◆ Exercise directions
Search the entries below for the word "anchored" and copy each line that has it.

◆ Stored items
================

@[simp] theorem setConn_custody {b n : Nat} : (s.setConn b n).custody = s.custody := rfl

@[simp] theorem setChunkOut_custody {b : Nat} {l : List Byte} : (s.setChunkOut b l).custody = s.custody := rfl

@[simp] theorem setChunkIn_custody {b : Nat} {l : List Byte} : (s.setChunkIn b l).custody = s.custody := rfl

@[simp] theorem setSpdm_custody {i : Nat} {x : Spdm} : (s.setSpdm i x).custody = s.custody := rfl

@[simp] theorem dropSpdm_custody {i : Nat} : (s.dropSpdm i).custody = s.custody := rfl

@[simp] theorem spdmFail_custody {b code : Nat} : (s.spdmFail b code).custody = s.custody := say_custody

@[simp] theorem spdmSay_custody {b : Nat} {type : Byte} {body : List Byte} : (s.spdmSay b type body).custody = s.custody :=
  ite_custody (say_custody.trans setChunkOut_custody) say_custody

@[simp] theorem sessionSay_custody {x : Spdm} {code : Nat} {body content : List Byte} :
    (s.sessionSay x code body content).custody = s.custody := spdmSay_custody

theorem spdmRequest_custody {b code need : Nat} {body content : List Byte} {act : State → State}
    (h : (act s).custody = s.custody) : (s.spdmRequest b code need body content act).custody = s.custody :=
  asked_custody (ite_custody spdmFail_custody (spdmSay_custody.trans h))

theorem inSession_custody {i : Nat} {act : State → Spdm → State} (h : ∀ x, (act s x).custody = s.custody) :
    (s.inSession i act).custody = s.custody := by
  unfold State.inSession
  split
  · rfl
  · refine asked_custody ?_
    split
    · exact h _
    · exact say_custody

@[simp] theorem setEid_custody {b : Nat} {eid : Byte} : (s.setEid b eid).custody = s.custody :=
  ite_custody control_custody control_custody

@[simp] theorem mctpVersion_custody {b : Nat} {type : Byte} : (s.mctpVersion b type).custody = s.custody :=
  ite_custody control_custody control_custody

@[simp] theorem unsupported_custody {b : Nat} {command : Byte} : (s.unsupported b command).custody = s.custody :=
  ite_custody rfl control_custody

theorem spdmVersion_custody {b : Nat} {body : List Byte} : (s.spdmVersion b body).custody = s.custody :=
  spdmRequest_custody (by rw [setChunkOut_custody, setChunkIn_custody, setConn_custody])

theorem spdmCapabilities_custody {b : Nat} {body : List Byte} : (s.spdmCapabilities b body).custody = s.custody :=
  spdmRequest_custody setConn_custody

@[simp] theorem spdmAlgorithms_custody {b : Nat} {body : List Byte} {common : Bool} :
    (s.spdmAlgorithms b body common).custody = s.custody :=
  ite_custody (asked_custody spdmFail_custody) (spdmRequest_custody setConn_custody)

@[simp] theorem spdmSlot_custody {b code : Nat} {slot : Byte} {body : List Byte} : (s.spdmSlot b code slot body).custody = s.custody :=
  asked_custody (ite_custody spdmFail_custody (spdmRequest_custody rfl))

@[simp] theorem challenge_custody {b : Nat} {slot : Byte} {body : List Byte} : (s.challenge b slot body).custody = s.custody :=
  asked_custody (ite_custody spdmFail_custody (ite_custody spdmFail_custody spdmSay_custody))

@[simp] theorem keyExchange_custody {b : Nat} {body : List Byte} : (s.keyExchange b body).custody = s.custody := by
  refine asked_custody ?_
  (repeat' split) <;> simp

@[simp] theorem finishSession_custody {i : Nat} {mutually verified : Bool} {root : BitVec 384} :
    (s.finishSession i mutually root verified).custody = s.custody := by
  unfold State.finishSession
  split
  · rfl
  · refine asked_custody ?_
    (repeat' split) <;> simp

@[simp] theorem getMeasurements_custody {b index : Nat} {session : Option Nat} {signed : Bool} {body : List Byte} :
    (s.getMeasurements b session index signed body).custody = s.custody := by
  unfold State.getMeasurements
  dsimp only
  split
  · refine inSession_custody fun x => ?_
    (repeat' split) <;> simp <;> rfl
  · refine asked_custody ?_
    (repeat' split) <;> simp <;> rfl

@[simp] theorem chunkIn_custody {b handle seq : Nat} {last : Bool} {body : List Byte} :
    (s.chunkIn b handle seq last body).custody = s.custody :=
  asked_custody (ite_custody spdmFail_custody (spdmSay_custody.trans setChunkIn_custody))

@[simp] theorem chunkGet_custody {b handle seq : Nat} : (s.chunkGet b handle seq).custody = s.custody := by
  refine asked_custody ?_
  dsimp only
  (repeat' split) <;> simp

@[simp] theorem pldm_custody {b sensor : Nat} {body : List Byte} : (s.pldm b sensor body).custody = s.custody :=
  asked_custody say_custody

end Sys2Proof.Machine
end

section
/-! PROOF. Every command but the end of a switch keeps the anchors of a device whose Keeper stays booted (R330). -/

namespace Sys2Proof.Machine

variable {s t u : State}

/-- If the Keeper has booted afterwards then it had booted before, and no anchor is gone. That it had booted before is a conclusion here
and no hypothesis, so that the relation composes: a cold reset followed by a boot is not in it. -/
def KeepsAnchors (s u : State) : Prop :=
  u.keeper.booted = true → s.keeper.booted = true ∧ ∀ n, (s.part n).anchored = true → (u.part n).anchored = true

namespace KeepsAnchors

theorem refl (s : State) : KeepsAnchors s s := fun h => ⟨h, fun _ ha => ha⟩

theorem trans (h : KeepsAnchors s t) (h' : KeepsAnchors t u) : KeepsAnchors s u := fun hu => by
  obtain ⟨ht, htu⟩ := h' hu
  obtain ⟨hs, hst⟩ := h ht
  exact ⟨hs, fun n ha => htu n (hst n ha)⟩

theorem of_custody (h : u.custody = s.custody) : KeepsAnchors s u := fun hu =>
  ⟨booted_of_custody h ▸ hu, fun n ha => (part_of_custody h n).symm ▸ ha⟩

theorem of_touches {m : Nat} (h : Touches m s u) (hm : m.testBit 64 = false := by decide) : KeepsAnchors s u :=
  of_custody (custody_of_touches h hm)

theorem of_others (h : Touches 75539416981840613867519 s u) : KeepsAnchors s u := of_custody (custody_of_others h)

theorem of_not_booted (h : u.keeper.booted = false) : KeepsAnchors s u := fun hu => absurd hu (by simp [h])

theorem ite {c : Prop} [Decidable c] (ht : KeepsAnchors s t) (hu : KeepsAnchors s u) : KeepsAnchors s (if c then t else u) := by
  split
  · exact ht
  · exact hu

theorem each {α : Type} {l : List α} {f : State → α → State} (hf : ∀ u a, KeepsAnchors u (f u a)) :
    KeepsAnchors s (s.each l f) := by
  induction l generalizing s with
  | nil => exact refl s
  | cons a l ih => exact (hf s a).trans ih

end KeepsAnchors

/-- The same of an outcome: whatever state it answers. -/
def NextKeepsAnchors (s : State) (o : Host.Outcome State Fault Refusal) : Prop := ∀ u, o = .next u → KeepsAnchors s u

theorem nextKeepsAnchors_next : NextKeepsAnchors s (.next u) ↔ KeepsAnchors s u :=
  ⟨fun h => h u rfl, fun h v e => by cases e; exact h⟩

theorem NextKeepsAnchors.after {o : Host.Outcome State Fault Refusal} (h : NextKeepsAnchors s o) : KeepsAnchors s (s.after o) := by
  unfold State.after
  split
  · exact h _ rfl
  · exact .refl s

theorem keepsAnchors_after {m : Nat} {o : Host.Outcome State Fault Refusal} (h : TouchesO m s o)
    (hm : m.testBit 64 = false := by decide) : KeepsAnchors s (s.after o) := .of_touches (touches_after h) hm

/-! ## A partition's record -/

theorem part_updPart {p n : Nat} {f : Part → Part} : (s.updPart p f).part n = if n = p then f (s.part p) else s.part n := by
  unfold State.updPart State.part
  dsimp only
  split
  · subst n; rw [tget_tput_same]
  · rw [tget_tput_other _ ‹_›]

theorem updPart_keepsAnchors {p : Nat} {f : Part → Part} (hf : ∀ x, x.anchored = true → (f x).anchored = true) :
    KeepsAnchors s (s.updPart p f) := by
  refine fun hu => ⟨hu, fun n ha => ?_⟩
  rw [part_updPart]
  split
  · subst n; exact hf _ ha
  · exact ha

theorem updPart_advanceMgen_keepsAnchors {p : Nat} {f : Part → Part} (hf : ∀ x, x.anchored = true → (f x).anchored = true) :
    KeepsAnchors s (s.updPart p f).advanceMgen :=
  (updPart_keepsAnchors hf).trans (.of_custody advanceMgen_custody)

/-! ## The gates of a write -/

theorem setupWrite_keepsAnchors {port off : Nat} {owner : Option Nat} {fogOk : Bool} {held : Held} {act : State → State}
    (hf : ∀ u, KeepsAnchors u (act u)) : KeepsAnchors s (s.setupWrite port off owner fogOk held act) := by
  have hg : KeepsAnchors s (State.setupWrite.go port off owner fogOk act s) := by
    unfold State.setupWrite.go
    dsimp only
    split
    · exact .refl s
    split
    · exact .refl s
    split
    · split
      · exact hf s
      · exact .refl s
    split
    · exact .of_custody setupError_custody
    split
    · exact .of_custody setupError_custody
    split
    · split
      · exact hf s
      · exact .of_custody setupError_custody
    · exact hf s
  unfold State.setupWrite State.whenAwake
  split
  · exact hg
  split
  · exact .refl s
  split
  · exact .of_others (by simp)
  · exact hg

theorem kprCommand_keepsAnchors {port : Nat} {fwStage : Bool} {held : Held} {act : State → State × Byte × Bool}
    (hf : ∀ u, KeepsAnchors u (act u).1) : KeepsAnchors s (s.kprCommand port fwStage held act) := by
  refine setupWrite_keepsAnchors fun u => ?_
  split
  · exact .refl u
  split
  · exact .of_custody setupError_custody
  · exact (hf u).trans (.of_custody rfl)

theorem pwrCommand_keepsAnchors {port op : Nat} {act : State → State} (hf : ∀ u, KeepsAnchors u (act u)) :
    KeepsAnchors s (s.pwrCommand port op act) := by
  unfold State.pwrCommand
  dsimp only
  split
  · exact .of_others (by simp)
  split
  · exact .of_others (by simp)
  refine setupWrite_keepsAnchors fun u => ?_
  split
  · exact .of_others (by simp)
  · exact hf u

/-! ## The Keeper's commands (R330, R339) -/

theorem setAnchor_keepsAnchors {port p : Nat} : KeepsAnchors s (s.setAnchor port p).1 := by
  unfold State.setAnchor
  split
  · exact .refl s
  split
  · exact .refl s
  · exact updPart_advanceMgen_keepsAnchors fun _ _ => rfl

theorem scrub_keepsAnchors {p : Nat} {erase : Bool} : KeepsAnchors s (s.scrub p erase) := by
  have hp : KeepsAnchors s (s.updPart p fun x => { x with switching := true, erase }) := updPart_keepsAnchors fun _ ha => ha
  exact hp.trans (.of_others (by simp [State.scrub]))

theorem switchPart_keepsAnchors {port p : Nat} {erase : Bool} : KeepsAnchors s (s.switchPart port p erase).1 := by
  unfold State.switchPart
  split
  · exact .refl s
  split
  · exact .refl s
  · exact scrub_keepsAnchors

theorem execSeal_keepsAnchors {port : Port} : NextKeepsAnchors s (execSeal port s) :=
  nextKeepsAnchors_next.2 (kprCommand_keepsAnchors fun _ => .of_custody sealKeeper_custody)

theorem execAnchor_keepsAnchors {port : Port} {p : Tenant} : NextKeepsAnchors s (execAnchor port p s) :=
  nextKeepsAnchors_next.2 (kprCommand_keepsAnchors fun _ => setAnchor_keepsAnchors)

theorem execSwitch_keepsAnchors {port : Port} {p : Tenant} {erase : Bool} : NextKeepsAnchors s (execSwitch port p erase s) :=
  nextKeepsAnchors_next.2 (kprCommand_keepsAnchors fun _ => switchPart_keepsAnchors)

theorem execFwStage_keepsAnchors {port : Port} {keeper core : Bool} : NextKeepsAnchors s (execFwStage port keeper core s) :=
  nextKeepsAnchors_next.2 (kprCommand_keepsAnchors fun _ => .of_custody stageFirmware_custody)

theorem execCommitSvn_keepsAnchors {port : Port} : NextKeepsAnchors s (execCommitSvn port s) :=
  nextKeepsAnchors_next.2 (kprCommand_keepsAnchors fun _ => .of_custody commit_custody)

theorem execMailboxSend_keepsAnchors {port : Port} {len : BitVec 32} : NextKeepsAnchors s (execMailboxSend port len s) :=
  nextKeepsAnchors_next.2 (setupWrite_keepsAnchors fun _ => .of_custody mailboxSend_custody)

theorem execMailboxRxAck_keepsAnchors {port : Port} {value : BitVec 32} : NextKeepsAnchors s (execMailboxRxAck port value s) :=
  nextKeepsAnchors_next.2 (setupWrite_keepsAnchors fun _ => .of_custody mailboxAck_custody)

theorem execRegionValidClear_keepsAnchors {port : Port} {region : BitVec 6} {value : BitVec 32} :
    NextKeepsAnchors s (execRegionValidClear port region value s) := by
  refine nextKeepsAnchors_next.2 (setupWrite_keepsAnchors fun u => .of_custody ?_)
  split
  · exact setupError_custody
  dsimp only
  split
  · exact setupError_custody
  · exact regionClear_custody

/-! ## Model keys (R331, R332) -/

theorem putKey_keepsAnchors {p slot : Nat} {k : ModelKey} : KeepsAnchors s (s.putKey p slot k) :=
  updPart_advanceMgen_keepsAnchors fun _ ha => ha

theorem eraseKey_keepsAnchors {p slot : Nat} : KeepsAnchors s (s.eraseKey p slot) := by
  have hr : KeepsAnchors s (s.each (s.boundRegions p (some slot)) fun s r => s.regionClear r p slot) :=
    .of_custody (each_custody fun _ _ => regionClear_custody)
  exact hr.trans (.ite (updPart_advanceMgen_keepsAnchors fun _ ha => ha) (.refl _))

theorem inSession_keepsAnchors {i : Nat} {act : State → Spdm → State} (h : ∀ x, KeepsAnchors s (act s x)) :
    KeepsAnchors s (s.inSession i act) := by
  unfold State.inSession State.asked?
  split
  · exact .refl s
  split
  · split
    · exact h _
    · exact .of_custody say_custody
  · exact .refl s

theorem keyInstall_keepsAnchors {i : Nat} {p : List Byte} : KeepsAnchors s (s.keyInstall i p) :=
  inSession_keepsAnchors fun _ => .trans (.ite putKey_keepsAnchors (.refl s)) (.of_custody sessionSay_custody)

theorem keyDestroy_keepsAnchors {i : Nat} {p : List Byte} : KeepsAnchors s (s.keyDestroy i p) :=
  inSession_keepsAnchors fun _ => .trans (.ite eraseKey_keepsAnchors (.refl s)) (.of_custody sessionSay_custody)

/-! ## Cold resets (R375) -/

theorem coldKeep_keepsAnchors {st : Power} : KeepsAnchors s (s.coldKeep st) := .of_not_booted rfl

theorem resetLow_keepsAnchors : KeepsAnchors s s.resetLow :=
  .ite (.of_custody rfl) (.of_not_booted rfl)

theorem sysLost_keepsAnchors : KeepsAnchors s s.sysLost :=
  .ite (.of_custody rfl) (.of_not_booted rfl)

theorem sample_keepsAnchors {x : Sample} : KeepsAnchors s (s.sample x) := by
  unfold State.sample
  exact .ite (.refl s) (.ite (.of_not_booted rfl) (.of_others (by simp)))

theorem execCold_keepsAnchors {port : Port} : NextKeepsAnchors s (execCold port s) :=
  nextKeepsAnchors_next.2 (pwrCommand_keepsAnchors fun _ => coldKeep_keepsAnchors)

end Sys2Proof.Machine
end

section
/-! PROOF. Set-up writes, also those that waited for a wake, keep anchors whatever they reach (R330, R370, R383). -/

namespace Sys2Proof.Machine

variable {s t u : State}

/-! ## Command registers -/

theorem kprForeign_keepsAnchors {p : Port} {v : BitVec 32} : KeepsAnchors s (s.kprForeign p v) :=
  kprCommand_keepsAnchors fun u => .refl u

theorem kprWrite_keepsAnchors {p : Port} {v : BitVec 32} : KeepsAnchors s (s.kprWrite p v) := by
  have hforeign : NextKeepsAnchors s (.next (s.kprForeign p v)) := nextKeepsAnchors_next.2 kprForeign_keepsAnchors
  refine NextKeepsAnchors.after ?_
  dsimp only
  split
  · split
    · exact execSeal_keepsAnchors
    · exact hforeign
  · exact execAnchor_keepsAnchors
  · exact execSwitch_keepsAnchors
  · exact execFwStage_keepsAnchors
  · split
    · exact execCommitSvn_keepsAnchors
    · exact hforeign
  · exact nextKeepsAnchors_next.2 (.of_others (by simp))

================

◆ Response
  u.keeper.booted = true → s.keeper.booted = true ∧ ∀ n, (s.part n).anchored = true → (u.part n).anchored = true
theorem updPart_keepsAnchors {p : Nat} {f : Part → Part} (hf : ∀ x, x.anchored = true → (f x).anchored = true) :
theorem updPart_advanceMgen_keepsAnchors {p : Nat} {f : Part → Part} (hf : ∀ x, x.anchored = true → (f x).anchored = true) :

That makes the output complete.